The above ideas can be extended to the case where the variable X may assume a continuous set of values. The relative frequency polygon of a sample becomes, in the theoretical or limiting case of a population, a continuous curve such as that shown in Fig 1, whose equation is Y = p(X). The total area under this curve bounded by the X axis is equal to one, and the area under the curve between lines X = a and X = b (shaded in the figure) gives the probability that X lies between a and b (which can be denoted by Pr{a<X<b).

We call p(X) a probability density function, or briefly a density function. When such a function is given we say that a continuous probability distribution for X has been defined. The variable X is then often called a continuous random variable.

As in the discrete case, we can define cumulative probability distributions and the associated distribution functions.

Mathematical expectation. If a variable X can assume a discrete set of values X₁, X₂, X₃, ... , X_k with respective probabilities p_1,p_2, p_3, ... , p_k where p₁+ p₂ + p₃ + ... + p_k= 1_, the mathematical expectation of X is defined as

7) E(X) = p₁X₁ + p₂X₂ + .... + p_kX_k

Syn. Expected value

Example. Two coins are tossed and John receives $5 if they both show heads, $1 if one shows heads and one shows tails, and pays $6 if both show tails. His expectation is 5⋅¼ + 1⋅½ + (-6)⋅¼ = ¼ dollars

Relation between population and sample mean. If we select a sample of size N at random from a population it is possible to show that the expected value of the sample mean m is the population mean μ.

Combinatorial analysis

Fundamental principle. If an event can happen in any one of m ways and after this has occurred another event can happen in any one of n ways, then the number of ways in which both events can happen in the specified order is mn ways.

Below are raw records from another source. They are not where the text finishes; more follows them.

-- ==== Sys2Proof/Tests/Slice0.lean ====
section
/-! SUPPORT. Tests: expected values come from 95_test_vectors.md (the vector's id stands with each)
and from the encodings of 30_encoding.md. Then, for every obligation with hypotheses, a witness that
meets them. -/

namespace Sys2Proof.Tests

open Sys2Proof Sys2Proof.Machine

/-! ## Helpers -/

/-- The parameters of 95_test_vectors.md's programs: `NoLatch`, capacities 4. -/
def params : Params := { Config.defaultParams with edgeLatch := .noLatch }

/-- A port just constructed, POL = 0, line idle. -/
def fresh : State := State.construct params false true false false

def f8N1 : FormatSpec := ⟨.eight, .none, .one⟩
def f7E1 : FormatSpec := ⟨.seven, .even, .one⟩
def f5N1 : FormatSpec := ⟨.five, .none, .one⟩
def f8E2 : FormatSpec := ⟨.eight, .even, .two⟩

/-- An active port of a format, idle, as BEGIN at 9600 baud leaves it. -/
def active (f : FormatSpec) : State :=
  { fresh with
    portActive := true
    txEnabled := true
    config := some (portConfig params.wordW (encodeFormat f) 9600 (timingOf params f))
    sched := scheduleCodes (timingOf params f)
    edgeArmed := true
    txd := .driven true }

/-- An active port sampling, about to run schedule entry `i`. -/
def sampling (f : FormatSpec) (i : BitVec 6) (rxd : Level) : State :=
  { active f with edgeArmed := false, rxSampling := true, scheduleIndex := i, rxd := rxd }

/-- An active port whose TX timer runs with these words queued. -/
def sending (f : FormatSpec) (q : List Word) : State :=
  { active f with txRunning := true, txq := q }

/-- A check of a next state; `false` after a fault or a refusal. -/
def after (o : Host.Outcome State Fault Refusal) (check : State → Bool) : Bool :=
  match o with
  | .next s => check s
  | .fault _ => false
  | .refused _ => false

/-- `after`, of the Host's turn on a command word (with its baud). -/
def afterCommand (word : BitVec 32) (baud : Rat) (s : State) (check : State → Bool) : Bool :=
  after (hostTurn { s with hostProgram := [⟨word, baud⟩] }) check

/-- The result word of a state. -/
def answered (w : BitVec 32) (s : State) : Bool := s.hostResult == some w

/-! ## WellFormed: each check refuses an ill-formed term -/

theorem test_wf_wordW : Params.wf { params with wordW := 10 } = false := by decide
theorem test_wf_txCap : Params.wf { params with txCap := 0 } = false := by decide
theorem test_wf_rxCap : Params.wf { params with rxCap := 0 } = false := by decide
theorem test_wf_stopTicks_low : Params.wf { params with stopTicks := 1 } = false := by decide
theorem test_wf_stopTicks_high : Params.wf { params with stopTicks := 5 } = false := by decide
theorem test_wf_params : Params.wf params = true := by decide
theorem test_wf_uop : CodeWord.wf (.uop 0b111#3) = false := by decide
theorem test_wf_event : CodeWord.wf (.event 0b11#2) = false := by decide
theorem test_wf_selector : CodeWord.wf (.host ⟨0xF0000000#32, 0⟩) = false := by decide
theorem test_wf_reserved : CodeWord.wf (.host ⟨0x10010003#32, 0⟩) = false := by decide
theorem test_wf_end : CodeWord.wf (.host ⟨0x20000002#32, 0⟩) = false := by decide
theorem test_wf_write : CodeWord.wf (.host ⟨0x40000100#32, 0⟩) = false := by decide
theorem test_wf_attach : CodeWord.wf (.host ⟨0x30000001#32, 0⟩) = false := by decide

/-! ## Decoding: a word written out from the spec's encoding, for every constructor -/

/-- The micro-operation codes of R86. -/
theorem test_decode_uops :
    decode (.uop 0b000#3) = .ok .startchk ∧ decode (.uop 0b001#3) = .ok .clear ∧
    decode (.uop 0b010#3) = .ok .vsample ∧ decode (.uop 0b011#3) = .ok .vconfirm ∧
    decode (.uop 0b100#3) = .ok .shiftin ∧ decode (.uop 0b101#3) = .ok .stopchk ∧
    decode (.uop 0b110#3) = .ok .final := by decide

/-- The event codes of R90. -/
theorem test_decode_events :
    decode (.event 0b00#2) = .ok .txtick ∧ decode (.event 0b01#2) = .ok .rxtick ∧
    decode (.event 0b10#2) = .ok .rxedge := by decide

/-- BEGIN, `HOP` 0001, `ARG` = format code 0x0A (7E1). -/
theorem test_decode_begin :
    decode (.host ⟨0b00010000000000000000000000001010#32, 9600⟩) = .ok (.beginPort 0x000A#16 9600) := by
  decide

/-- END, `HOP` 0010, RETAIN in bit 0; WRITE, `HOP` 0100, the byte in bits 7:0. -/
theorem test_decode_end_write :
    decode (.host ⟨0b00100000000000000000000000000000#32, 0⟩) = .ok (.endPort false) ∧
    decode (.host ⟨0b00100000000000000000000000000001#32, 0⟩) = .ok (.endPort true) ∧
    decode (.host ⟨0b01000000000000000000000010100101#32, 0⟩) = .ok (.write 0xA5#8) := by decide

/-- The commands without operands, `HOP` 0011 and 0101 to 1001. -/
theorem test_decode_plain :
    decode (.host ⟨0b00110000000000000000000000000000#32, 0⟩) = .ok .attachfc ∧
    decode (.host ⟨0b01010000000000000000000000000000#32, 0⟩) = .ok .read ∧
    decode (.host ⟨0b01100000000000000000000000000000#32, 0⟩) = .ok .peek ∧
    decode (.host ⟨0b01110000000000000000000000000000#32, 0⟩) = .ok .avail ∧
    decode (.host ⟨0b10000000000000000000000000000000#32, 0⟩) = .ok .availw ∧
    decode (.host ⟨0b10010000000000000000000000000000#32, 0⟩) = .ok .flush := by decide

/-- Rejections, each by its name (R92). -/
theorem test_decode_rejects :
    decode (.uop 0b111#3) = .error .reservedMicroOp ∧
    decode (.event 0b11#2) = .error .reservedEvent ∧
    decode (.host ⟨0x00000000#32, 0⟩) = .error .reservedSelector ∧
    decode (.host ⟨0x50010000#32, 0⟩) = .error .reservedBits ∧
    decode (.host ⟨0x20000002#32, 0⟩) = .error .nonZeroArgument := by decide

/-- Format codes (R81, R122; V-FR7 to V-FR11). -/
theorem test_decode_formats :
    decodeFormat 0x03#16 = some f8N1 ∧ decodeFormat 0x0A#16 = some f7E1 ∧
    decodeFormat 0x00#16 = some f5N1 ∧ decodeFormat 0x2B#16 = some f8E2 ∧
    decodeFormat 0x14#16 = none ∧ decodeFormat 0x1C#16 = none ∧ decodeFormat 0x34#16 = none ∧
    decodeFormat 0x40#16 = none ∧ decodeFormat 0x8003#16 = none := by decide

/-- The words of the opcode table, as the host numbers them. -/
theorem test_table_words :
    decodeTableWord 3 6 = some .final ∧ decodeTableWord 8 4 = some .shiftin ∧
    decodeTableWord 2 1 = some .rxtick ∧ decodeTableWord 3 7 = none ∧
    decodeTableWord 32 0x20000001 = some (.endPort true) ∧
    decodeTableWord 32 0xA0000000 = none ∧ decodeTableWord 16 0 = none := by decide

Example 1. Q. In walking from point A to point B one can take any one of three roads. In going from point B to point C he has a choice of four roads. By how many different routes can he walk from A to C? A. 3×4 = 12 different routes.

Example 2. Q. At a restaurant one is offered a choice of four meat courses and five deserts. In how many ways can he select a meal consisting of a meat course and a desert? A. 4×5 = 20 ways.

Def. Permutation. An ordered arrangement or sequence of all or part of a set of things. If we are given a set of n different objects and arrange r of them in a definite order, such an ordered arrangement is called a permutation of the n objects r at a time. For example, the permutations of the three letters a, b, c taken all at a time are abc, acb, bca, bac, cba, cab. Each of these represents a separate permutation of the letters a, b, c. The permutations of the three letters a, b, c taken two at a time are ab, ac, ba, bc, ca, cb.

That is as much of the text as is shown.